• **About this exercise**
Only one span of the listing below should come back. It runs from the line with "def uReadOk (mom" through the line with "let scalar := fun", and each of its lines must be reproduced exactly.

Extracted information Start Marker

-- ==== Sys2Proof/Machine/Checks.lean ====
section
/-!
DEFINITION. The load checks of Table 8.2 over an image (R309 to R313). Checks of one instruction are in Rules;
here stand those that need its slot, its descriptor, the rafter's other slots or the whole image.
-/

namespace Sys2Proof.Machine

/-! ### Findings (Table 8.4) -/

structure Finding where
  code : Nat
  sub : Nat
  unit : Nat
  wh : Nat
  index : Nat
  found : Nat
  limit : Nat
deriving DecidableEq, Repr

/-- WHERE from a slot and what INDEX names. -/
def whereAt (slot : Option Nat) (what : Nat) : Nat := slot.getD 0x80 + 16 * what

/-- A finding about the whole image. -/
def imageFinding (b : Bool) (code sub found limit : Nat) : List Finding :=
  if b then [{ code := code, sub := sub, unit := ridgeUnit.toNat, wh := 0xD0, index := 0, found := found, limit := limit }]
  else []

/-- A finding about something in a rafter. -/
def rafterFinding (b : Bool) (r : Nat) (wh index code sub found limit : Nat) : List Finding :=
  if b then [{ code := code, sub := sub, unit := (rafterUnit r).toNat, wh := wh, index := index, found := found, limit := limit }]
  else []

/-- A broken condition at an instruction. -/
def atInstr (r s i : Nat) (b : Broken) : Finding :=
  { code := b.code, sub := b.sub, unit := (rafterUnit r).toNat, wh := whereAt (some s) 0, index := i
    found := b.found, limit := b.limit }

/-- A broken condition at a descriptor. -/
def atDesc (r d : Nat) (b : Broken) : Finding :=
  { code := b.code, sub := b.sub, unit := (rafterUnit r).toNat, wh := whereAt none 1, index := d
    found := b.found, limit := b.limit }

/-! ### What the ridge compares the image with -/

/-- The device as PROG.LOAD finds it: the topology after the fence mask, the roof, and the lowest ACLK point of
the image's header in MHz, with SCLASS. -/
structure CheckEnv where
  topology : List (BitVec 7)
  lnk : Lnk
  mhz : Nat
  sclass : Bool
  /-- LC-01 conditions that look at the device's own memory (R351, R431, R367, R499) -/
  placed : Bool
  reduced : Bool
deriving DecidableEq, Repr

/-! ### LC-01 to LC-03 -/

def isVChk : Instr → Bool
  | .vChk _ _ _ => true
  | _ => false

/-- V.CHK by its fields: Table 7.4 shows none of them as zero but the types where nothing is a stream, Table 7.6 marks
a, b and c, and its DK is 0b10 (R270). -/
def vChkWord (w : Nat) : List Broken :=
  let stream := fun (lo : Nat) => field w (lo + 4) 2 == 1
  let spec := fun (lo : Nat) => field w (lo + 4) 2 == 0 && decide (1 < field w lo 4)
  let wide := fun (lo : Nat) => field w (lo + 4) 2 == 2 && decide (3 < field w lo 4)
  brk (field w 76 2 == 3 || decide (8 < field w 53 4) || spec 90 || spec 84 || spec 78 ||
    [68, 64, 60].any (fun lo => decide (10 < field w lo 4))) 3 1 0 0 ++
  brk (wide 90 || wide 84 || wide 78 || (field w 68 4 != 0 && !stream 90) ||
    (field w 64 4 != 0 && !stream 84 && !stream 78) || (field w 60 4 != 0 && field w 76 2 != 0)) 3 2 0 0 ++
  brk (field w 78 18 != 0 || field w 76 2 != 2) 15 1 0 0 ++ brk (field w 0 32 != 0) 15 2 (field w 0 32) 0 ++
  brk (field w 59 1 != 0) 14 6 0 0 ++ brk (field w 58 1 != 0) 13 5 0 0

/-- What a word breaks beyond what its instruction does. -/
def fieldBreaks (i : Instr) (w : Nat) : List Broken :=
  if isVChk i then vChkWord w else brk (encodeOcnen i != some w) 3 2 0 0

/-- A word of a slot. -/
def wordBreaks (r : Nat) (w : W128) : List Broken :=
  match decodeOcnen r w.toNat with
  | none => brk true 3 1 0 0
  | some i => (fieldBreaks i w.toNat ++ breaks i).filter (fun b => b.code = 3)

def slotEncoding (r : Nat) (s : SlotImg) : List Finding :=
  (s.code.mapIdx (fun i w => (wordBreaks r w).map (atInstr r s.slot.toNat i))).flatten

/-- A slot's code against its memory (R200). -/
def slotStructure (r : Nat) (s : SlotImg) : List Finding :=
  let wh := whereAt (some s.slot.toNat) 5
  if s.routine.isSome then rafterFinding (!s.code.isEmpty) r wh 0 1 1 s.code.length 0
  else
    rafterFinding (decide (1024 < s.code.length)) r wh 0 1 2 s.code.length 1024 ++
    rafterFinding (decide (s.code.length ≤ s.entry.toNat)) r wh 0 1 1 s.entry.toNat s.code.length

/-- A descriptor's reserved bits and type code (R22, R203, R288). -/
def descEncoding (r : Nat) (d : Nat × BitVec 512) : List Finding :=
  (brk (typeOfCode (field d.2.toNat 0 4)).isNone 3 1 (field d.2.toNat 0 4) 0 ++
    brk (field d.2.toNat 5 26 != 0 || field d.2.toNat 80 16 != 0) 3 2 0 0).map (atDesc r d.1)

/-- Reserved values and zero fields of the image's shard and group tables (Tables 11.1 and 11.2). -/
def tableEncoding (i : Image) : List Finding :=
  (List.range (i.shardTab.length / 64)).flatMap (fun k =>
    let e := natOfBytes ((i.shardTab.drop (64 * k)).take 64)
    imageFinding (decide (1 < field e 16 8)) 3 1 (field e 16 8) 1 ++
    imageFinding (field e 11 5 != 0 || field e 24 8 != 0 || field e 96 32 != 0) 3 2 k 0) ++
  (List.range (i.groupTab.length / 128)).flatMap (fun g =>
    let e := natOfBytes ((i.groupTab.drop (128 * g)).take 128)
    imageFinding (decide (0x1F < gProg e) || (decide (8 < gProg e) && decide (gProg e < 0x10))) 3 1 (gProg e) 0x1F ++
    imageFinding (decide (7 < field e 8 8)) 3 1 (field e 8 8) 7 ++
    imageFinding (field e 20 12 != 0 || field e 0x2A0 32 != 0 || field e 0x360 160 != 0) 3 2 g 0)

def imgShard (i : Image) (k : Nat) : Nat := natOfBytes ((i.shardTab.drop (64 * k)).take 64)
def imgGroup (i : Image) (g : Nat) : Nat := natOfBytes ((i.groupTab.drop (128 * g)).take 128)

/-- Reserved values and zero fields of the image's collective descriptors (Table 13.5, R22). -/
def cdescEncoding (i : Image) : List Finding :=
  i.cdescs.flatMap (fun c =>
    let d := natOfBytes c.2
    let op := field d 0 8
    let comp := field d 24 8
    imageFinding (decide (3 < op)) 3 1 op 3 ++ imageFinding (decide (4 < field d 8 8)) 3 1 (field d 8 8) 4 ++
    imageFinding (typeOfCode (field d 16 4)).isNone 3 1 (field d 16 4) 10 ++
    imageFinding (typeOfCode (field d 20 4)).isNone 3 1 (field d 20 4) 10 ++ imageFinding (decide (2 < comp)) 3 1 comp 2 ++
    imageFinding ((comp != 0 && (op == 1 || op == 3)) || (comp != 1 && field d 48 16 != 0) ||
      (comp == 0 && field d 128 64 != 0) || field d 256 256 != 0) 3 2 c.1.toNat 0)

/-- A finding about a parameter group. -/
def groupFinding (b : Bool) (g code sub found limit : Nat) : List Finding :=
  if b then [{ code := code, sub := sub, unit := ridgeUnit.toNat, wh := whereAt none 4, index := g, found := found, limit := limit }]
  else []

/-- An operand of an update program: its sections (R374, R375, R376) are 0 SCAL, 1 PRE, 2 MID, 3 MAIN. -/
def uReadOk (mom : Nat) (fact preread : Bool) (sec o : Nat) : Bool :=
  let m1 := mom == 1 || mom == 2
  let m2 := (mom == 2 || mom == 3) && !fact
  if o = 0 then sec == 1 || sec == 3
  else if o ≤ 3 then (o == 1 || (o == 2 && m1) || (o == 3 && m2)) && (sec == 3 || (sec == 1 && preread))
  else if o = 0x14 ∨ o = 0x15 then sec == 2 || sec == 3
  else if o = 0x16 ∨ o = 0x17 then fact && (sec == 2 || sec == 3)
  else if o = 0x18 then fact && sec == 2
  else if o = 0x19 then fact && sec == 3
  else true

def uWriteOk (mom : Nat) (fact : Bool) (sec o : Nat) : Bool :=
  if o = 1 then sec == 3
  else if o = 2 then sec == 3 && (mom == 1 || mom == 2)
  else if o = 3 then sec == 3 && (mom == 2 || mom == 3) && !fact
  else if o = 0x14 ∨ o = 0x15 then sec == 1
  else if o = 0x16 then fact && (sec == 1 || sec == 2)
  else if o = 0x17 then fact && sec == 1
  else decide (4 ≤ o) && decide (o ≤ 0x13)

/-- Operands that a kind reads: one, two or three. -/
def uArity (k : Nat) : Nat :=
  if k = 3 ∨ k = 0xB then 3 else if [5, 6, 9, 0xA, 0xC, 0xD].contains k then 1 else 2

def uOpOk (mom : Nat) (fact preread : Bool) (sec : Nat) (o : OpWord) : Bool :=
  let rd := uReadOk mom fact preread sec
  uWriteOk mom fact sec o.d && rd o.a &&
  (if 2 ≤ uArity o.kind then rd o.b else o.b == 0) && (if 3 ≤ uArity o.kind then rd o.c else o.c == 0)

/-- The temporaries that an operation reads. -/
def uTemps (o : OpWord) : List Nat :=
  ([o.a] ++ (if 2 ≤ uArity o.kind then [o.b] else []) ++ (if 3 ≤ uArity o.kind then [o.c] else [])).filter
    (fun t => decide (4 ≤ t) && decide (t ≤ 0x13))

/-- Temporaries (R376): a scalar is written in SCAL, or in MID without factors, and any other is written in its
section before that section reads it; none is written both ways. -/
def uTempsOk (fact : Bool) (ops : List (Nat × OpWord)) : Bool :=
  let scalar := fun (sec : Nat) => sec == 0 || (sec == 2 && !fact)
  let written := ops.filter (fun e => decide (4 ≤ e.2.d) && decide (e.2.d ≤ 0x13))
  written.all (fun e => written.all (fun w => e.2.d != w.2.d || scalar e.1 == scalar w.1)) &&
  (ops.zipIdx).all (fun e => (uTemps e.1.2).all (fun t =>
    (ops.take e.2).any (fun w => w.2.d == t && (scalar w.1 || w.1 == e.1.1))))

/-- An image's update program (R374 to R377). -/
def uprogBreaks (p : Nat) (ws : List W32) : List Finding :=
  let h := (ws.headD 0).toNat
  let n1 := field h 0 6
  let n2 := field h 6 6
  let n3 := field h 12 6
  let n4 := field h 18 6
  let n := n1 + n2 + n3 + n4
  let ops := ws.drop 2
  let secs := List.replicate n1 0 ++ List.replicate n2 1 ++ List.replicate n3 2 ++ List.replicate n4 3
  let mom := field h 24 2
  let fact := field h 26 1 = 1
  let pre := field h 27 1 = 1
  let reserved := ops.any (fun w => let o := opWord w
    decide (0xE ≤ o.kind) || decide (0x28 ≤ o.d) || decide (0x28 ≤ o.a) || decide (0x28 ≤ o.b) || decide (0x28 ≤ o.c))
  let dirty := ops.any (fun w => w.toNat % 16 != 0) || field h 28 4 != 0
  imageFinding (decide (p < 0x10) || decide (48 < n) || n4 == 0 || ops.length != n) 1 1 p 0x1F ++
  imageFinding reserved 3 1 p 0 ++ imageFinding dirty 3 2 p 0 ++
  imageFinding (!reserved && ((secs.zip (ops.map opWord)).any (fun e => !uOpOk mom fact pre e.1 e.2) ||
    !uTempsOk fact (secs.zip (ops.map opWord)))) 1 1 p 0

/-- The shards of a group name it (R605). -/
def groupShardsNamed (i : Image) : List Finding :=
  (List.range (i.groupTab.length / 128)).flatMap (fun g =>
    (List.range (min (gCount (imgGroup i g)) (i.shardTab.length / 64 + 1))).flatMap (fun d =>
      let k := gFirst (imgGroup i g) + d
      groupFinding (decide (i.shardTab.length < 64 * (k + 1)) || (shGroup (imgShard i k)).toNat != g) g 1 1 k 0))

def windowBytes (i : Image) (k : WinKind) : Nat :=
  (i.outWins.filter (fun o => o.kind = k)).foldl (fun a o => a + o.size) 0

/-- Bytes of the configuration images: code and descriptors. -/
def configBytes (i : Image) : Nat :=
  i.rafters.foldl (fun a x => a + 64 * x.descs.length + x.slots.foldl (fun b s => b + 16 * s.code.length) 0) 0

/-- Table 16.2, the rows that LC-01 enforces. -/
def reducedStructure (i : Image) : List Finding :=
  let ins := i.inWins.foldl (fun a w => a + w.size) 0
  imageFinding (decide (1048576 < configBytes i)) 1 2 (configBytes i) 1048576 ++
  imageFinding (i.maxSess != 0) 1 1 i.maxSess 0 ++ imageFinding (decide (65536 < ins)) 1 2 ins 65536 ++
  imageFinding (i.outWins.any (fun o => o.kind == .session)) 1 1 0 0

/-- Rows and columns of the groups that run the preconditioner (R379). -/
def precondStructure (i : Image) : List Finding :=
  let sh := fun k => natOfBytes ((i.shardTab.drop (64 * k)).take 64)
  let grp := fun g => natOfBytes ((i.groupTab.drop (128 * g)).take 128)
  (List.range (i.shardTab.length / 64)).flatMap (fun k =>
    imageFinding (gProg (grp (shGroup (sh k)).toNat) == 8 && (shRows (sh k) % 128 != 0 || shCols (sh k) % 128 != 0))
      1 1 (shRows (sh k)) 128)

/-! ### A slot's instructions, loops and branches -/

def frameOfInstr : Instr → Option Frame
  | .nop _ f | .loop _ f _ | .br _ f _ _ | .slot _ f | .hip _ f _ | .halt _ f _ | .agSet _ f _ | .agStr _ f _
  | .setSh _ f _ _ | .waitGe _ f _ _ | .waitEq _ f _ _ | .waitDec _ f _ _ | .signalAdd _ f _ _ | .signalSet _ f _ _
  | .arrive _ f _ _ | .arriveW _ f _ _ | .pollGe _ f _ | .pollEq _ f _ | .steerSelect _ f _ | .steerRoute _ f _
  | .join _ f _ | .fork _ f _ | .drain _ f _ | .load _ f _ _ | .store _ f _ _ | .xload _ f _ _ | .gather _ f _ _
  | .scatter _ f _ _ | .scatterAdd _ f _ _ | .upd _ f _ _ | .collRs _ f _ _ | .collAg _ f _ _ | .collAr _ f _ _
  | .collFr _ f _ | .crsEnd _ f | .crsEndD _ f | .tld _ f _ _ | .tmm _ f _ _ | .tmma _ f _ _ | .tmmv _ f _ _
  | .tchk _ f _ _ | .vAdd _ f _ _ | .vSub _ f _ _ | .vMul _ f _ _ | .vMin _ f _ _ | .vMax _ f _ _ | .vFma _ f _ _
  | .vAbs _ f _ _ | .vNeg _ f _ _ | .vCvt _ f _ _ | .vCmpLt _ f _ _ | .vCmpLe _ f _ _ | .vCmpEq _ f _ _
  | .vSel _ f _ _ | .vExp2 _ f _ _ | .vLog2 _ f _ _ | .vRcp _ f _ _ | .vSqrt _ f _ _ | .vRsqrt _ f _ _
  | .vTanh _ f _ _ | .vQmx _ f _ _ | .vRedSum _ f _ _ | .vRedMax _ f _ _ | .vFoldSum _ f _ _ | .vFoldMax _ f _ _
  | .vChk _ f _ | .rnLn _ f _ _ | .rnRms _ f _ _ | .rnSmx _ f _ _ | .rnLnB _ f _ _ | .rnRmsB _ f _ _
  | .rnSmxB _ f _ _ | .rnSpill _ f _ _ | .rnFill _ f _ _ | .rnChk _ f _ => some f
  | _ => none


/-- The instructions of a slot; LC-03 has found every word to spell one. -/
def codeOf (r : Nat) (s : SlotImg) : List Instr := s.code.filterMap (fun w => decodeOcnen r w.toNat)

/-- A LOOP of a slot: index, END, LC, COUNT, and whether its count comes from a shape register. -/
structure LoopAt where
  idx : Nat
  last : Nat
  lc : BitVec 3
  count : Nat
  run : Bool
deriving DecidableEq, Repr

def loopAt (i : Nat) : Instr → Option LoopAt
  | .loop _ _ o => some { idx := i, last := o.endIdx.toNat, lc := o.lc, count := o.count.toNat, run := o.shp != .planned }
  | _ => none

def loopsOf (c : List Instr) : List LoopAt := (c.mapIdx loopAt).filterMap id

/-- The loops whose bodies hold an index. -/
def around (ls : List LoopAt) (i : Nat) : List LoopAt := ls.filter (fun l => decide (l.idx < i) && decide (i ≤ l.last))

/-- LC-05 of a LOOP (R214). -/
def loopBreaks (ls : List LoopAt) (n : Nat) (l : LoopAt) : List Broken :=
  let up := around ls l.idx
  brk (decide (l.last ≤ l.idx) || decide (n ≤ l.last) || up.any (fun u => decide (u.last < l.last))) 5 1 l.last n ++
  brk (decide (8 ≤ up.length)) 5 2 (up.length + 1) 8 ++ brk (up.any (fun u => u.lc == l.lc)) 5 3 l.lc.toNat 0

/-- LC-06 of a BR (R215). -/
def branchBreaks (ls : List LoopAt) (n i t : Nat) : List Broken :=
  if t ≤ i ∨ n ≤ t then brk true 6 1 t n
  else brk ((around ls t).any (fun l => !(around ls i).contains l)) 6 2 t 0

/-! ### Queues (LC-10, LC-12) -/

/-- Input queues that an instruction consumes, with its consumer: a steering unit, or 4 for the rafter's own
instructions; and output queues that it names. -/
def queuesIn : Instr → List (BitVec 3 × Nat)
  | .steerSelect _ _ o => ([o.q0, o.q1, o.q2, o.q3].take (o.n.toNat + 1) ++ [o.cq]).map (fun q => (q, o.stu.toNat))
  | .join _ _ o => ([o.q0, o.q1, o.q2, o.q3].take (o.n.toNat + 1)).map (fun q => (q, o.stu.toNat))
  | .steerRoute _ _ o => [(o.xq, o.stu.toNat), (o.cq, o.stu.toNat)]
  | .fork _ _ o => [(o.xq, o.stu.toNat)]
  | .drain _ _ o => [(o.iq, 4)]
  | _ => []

Extracted information End Marker

• **Response box**
def uReadOk (mom : Nat) (fact preread : Bool) (sec o : Nat) : Bool :=
  let m1 := mom == 1 || mom == 2
  let m2 := (mom == 2 || mom == 3) && !fact
  if o = 0 then sec == 1 || sec == 3
  else if o ≤ 3 then (o == 1 || (o == 2 && m1) || (o == 3 && m2)) && (sec == 3 || (sec == 1 && preread))
  else if o = 0x14 ∨ o = 0x15 then sec == 2 || sec == 3
  else if o = 0x16 ∨ o = 0x17 then fact && (sec == 2 || sec == 3)
  else if o = 0x18 then fact && sec == 2
  else if o = 0x19 then fact && sec == 3
  else true

def uWriteOk (mom : Nat) (fact : Bool) (sec o : Nat) : Bool :=
  if o = 1 then sec == 3
  else if o = 2 then sec == 3 && (mom == 1 || mom == 2)
  else if o = 3 then sec == 3 && (mom == 2 || mom == 3) && !fact
  else if o = 0x14 ∨ o = 0x15 then sec == 1
  else if o = 0x16 then fact && (sec == 1 || sec == 2)
  else if o = 0x17 then fact && sec == 1
  else decide (4 ≤ o) && decide (o ≤ 0x13)

/-- Operands that a kind reads: one, two or three. -/
def uArity (k : Nat) : Nat :=
  if k = 3 ∨ k = 0xB then 3 else if [5, 6, 9, 0xA, 0xC, 0xD].contains k then 1 else 2

def uOpOk (mom : Nat) (fact preread : Bool) (sec : Nat) (o : OpWord) : Bool :=
  let rd := uReadOk mom fact preread sec
  uWriteOk mom fact sec o.d && rd o.a &&
  (if 2 ≤ uArity o.kind then rd o.b else o.b == 0) && (if 3 ≤ uArity o.kind then rd o.c else o.c == 0)

/-- The temporaries that an operation reads. -/
def uTemps (o : OpWord) : List Nat :=
  ([o.a] ++ (if 2 ≤ uArity o.kind then [o.b] else []) ++ (if 3 ≤ uArity o.kind then [o.c] else [])).filter
    (fun t => decide (4 ≤ t) && decide (t ≤ 0x13))

/-- Temporaries (R376): a scalar is written in SCAL, or in MID without factors, and any other is written in its
section before that section reads it; none is written both ways. -/
def uTempsOk (fact : Bool) (ops : List (Nat × OpWord)) : Bool :=
  let scalar := fun (sec : Nat) => sec == 0 || (sec == 2 && !fact)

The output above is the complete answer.